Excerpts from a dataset
/-! A turn of the control core. -/

/-- The frame has left the core for good or until it is turned to again: it stopped, or stands in its block (R28,
R32, R34). DEDUCED, assumption 45. -/
def offCore (s : State) (r : Frame) : Bool := r.task.isNone || r.issue.stopped || r.issue.swapped || gangHolds s r

/-- Whether a bundle that stalls leaves everything as it is (R138). -/
def standing (s : State) (c : CubeId) (f : FrameId) (b : BundleIn) : Bool :=
  let r := s.frame c f
  match judge s c f b slotMeaning with
  | .stall w =>
    (boundaryTrap s c f b (.stall w)).isNone && (!w || (s.cube c).stallSince.isSome) && !forcedDue (ready slotMeaning) s c f &&
      !(b.dp && r.fl.land.isEmpty && drained s c f && (atDrain s c f b (ready slotMeaning)).isSome)
  | _ => false

/-- The bundle at the PC of a frame that may issue; `none` while it stalls. -/
def issueTurn (s : State) (c : CubeId) (f : FrameId) : Option State :=
  match fetchAt s c f with
  | .error t => some (enterTrap (logFetch s c f t) c f t)
  | .ok x =>
    match bundleIn (s.frame c f).issue.pc x.b x.next with
    | .error t => some (enterTrap s c f t)
    | .ok b => if standing s c f b then none else some (attempt s c f b slotMeaning (ready slotMeaning))

/-- A turn of a cube's control core: results land, then the bundle at the PC issues, traps, or stalls; a task that has
executed `halt` still takes the traps found after it (R156, R204); a core whose frame has left it turns to a resident
that is ready (R28). `none` where the core has nothing to do. -/
def coreTurn (s : State) (c : CubeId) : Option State :=
  let s := { s with cur := c }
  let f := s.curF
  let r := s.cf
  if (s.cube c).camp.trip.isSome || (s.cube c).fab.coreOff then none
  else if offCore s r then (if ready slotMeaning s c (otherF f) then some (switchCore s c) else none)
  else if r.issue.halted then
    (match afterTrap s c f with
     | some t => some (enterTrap (s.modFrame c f fun r => dropTrap r t) c f t)
     | none => if r.fl.land.isEmpty && r.fl.var.all (·.val.isNone) then none else some (landHalted s c f))
  else if mayIssue s c f then issueTurn (landDue ((sliceExpiryRun s c).modFrame c f landArrived) c f) c f
  else none

/-- The sync queues of every frame go as far as they can: their operations are no steps of the table of their own
(R105). DEDUCED, assumption 74. -/
def syncAll (s : State) : State :=
  allFrames.foldl (fun s x => syncRun (s.frame x.1 x.2).fl.syncQ.length s x.1 x.2) s

end Sys2Proof.Machine
end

_Action item_.
From the records above, copy out the line with "let r := s.frame c f", the line with "it stalls. -/", and every line between them, word for word.

_Task response_.
  let r := s.frame c f
  match judge s c f b slotMeaning with
  | .stall w =>
    (boundaryTrap s c f b (.stall w)).isNone && (!w || (s.cube c).stallSince.isSome) && !forcedDue (ready slotMeaning) s c f &&
      !(b.dp && r.fl.land.isEmpty && drained s c f && (atDrain s c f b (ready slotMeaning)).isSome)
  | _ => false

/-- The bundle at the PC of a frame that may issue; `none` while it stalls. -/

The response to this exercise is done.